Hubris syndrome: an acquired personality disorder? A study of US Presidents and UK Prime Ministers over the last 100 years. (May 2009)
“Qualities often associated with successful leadership can also be marked by impetuosity, a refusal to listen to or take advice and a particular form of incompetence when impulsivity, recklessness and frequent inattention to detail predominate.
David Owen (Lord Owen), House of Lords, London
Jonathon Davidson, Department of Psychiatry and Behavioural Sciences, Duke University Medical Center, Durham, USA
Brain: a journal of Neurology (May 2009), Volume 132, Issue 5, Pp. 1396-1406
Charisma, charm, the ability to inspire, persuasiveness, breadth of vision, willingness to take risks, grandiose aspirations and bold self-confidence—these qualities are often associated with successful leadership.
Yet there is another side to this profile, for these very same qualities can be marked by impetuosity, a refusal to listen to or take advice and a particular form of incompetence when impulsivity, recklessness and frequent inattention to detail predominate.
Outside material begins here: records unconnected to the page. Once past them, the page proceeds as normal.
-- ==== Sys2Proof/Laws/Fetch.lean ====
section
/-! SUPPORT. Which operations a step of each phase performs, read once from the masks of 30_encoding.md R99. -/

namespace Sys2Proof.Machine

theorem rowsOf_idle : ∀ i : BitVec 8, rowsOf (seqOf .idle i) = [.idleWait, .read] := by decide

theorem rowsOf_ratecheck : ∀ i : BitVec 8, rowsOf (seqOf .ratecheck i) = [.rateReject, .stamp, .wakeBegin] := by decide

theorem rowsOf_wake : ∀ i : BitVec 8, rowsOf (seqOf .wake i) = [.wakeHold, .lineRelease] := by decide

theorem rowsOf_release : ∀ i : BitVec 8, rowsOf (seqOf .release i) = [.releaseWait, .loopEnter, .critEnter] := by decide

theorem rowsOf_ivlStart : ∀ i : BitVec 8, rowsOf (seqOf .ivlStart i) = [.ivlStart] := by decide

theorem rowsOf_poll : ∀ i : BitVec 8,
    rowsOf (seqOf .poll i) =
      [.timeoutAbort, .pollWait, .ivlEnd] ++ (if usedIdx i then [.classify, .shiftIn] else []) ++
        (if i = Config.iSnapHum then [.snapHum] else []) ++ (if i = Config.iSnapTemp then [.snapTemp] else []) ++
        [.idxAdvance] ++ (if i = Config.iLast then [.loopExit] else []) := by decide

theorem rowsOf_validate : ∀ i : BitVec 8,
    rowsOf (seqOf .validate i) = [.csumCompute, .csumReceived, .csumFail, .assemble] := by decide

theorem rowsOf_done : ∀ i : BitVec 8, rowsOf (seqOf .done i) = [.complete] := by decide

/-- The decoder on a sequencer word, in any container it takes (log 24). -/
theorem decode_seq {nbits w : Nat} (h1 : 11 ≤ nbits) (h2 : nbits ≤ 32) (hw : w < 2 ^ 11) :
    decode nbits w = .ok (rowsOf (BitVec.ofNat 11 w)) := by
  unfold decode Config.nBits
  rw [if_neg (by omega), if_pos ⟨h1, h2⟩, if_pos hw]

/-- The decoder on a frame. -/
theorem decode_frame {w : Nat} (hw : w < 2 ^ 40) : decode 40 w = .ok [frameOf (BitVec.ofNat 40 w)] := by
  unfold decode Config.nBits
  rw [if_pos rfl, if_pos hw]

/-- A row that a step performs is one whose condition holds at its start. -/
theorem condition_of_selected {i : Instr} {s : State} (h : i ∈ selected s) : condition i s = true :=
  (List.mem_filter.1 h).2

/-- The sequencer word of a state is taken apart into the phase and the index it was made of. -/
theorem seqPhase_seqOf : ∀ (p : Phase) (i : BitVec 8), seqPhase (seqOf p i) = p ∧ seqIdx (seqOf p i) = i := by
  intro p i
  cases p <;> revert i <;> decide

end Sys2Proof.Machine
end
This can result in disastrous leadership and cause damage on a large scale.
The attendant loss of capacity to make rational decisions is perceived by the general public to be more than ‘just making a mistake’. While they may use discarded medical or colloquial terms, such as ‘madness’ or ‘he’s lost it’, to describe such behaviour, they instinctively sense a change of behaviour although their words do not adequately capture its essence.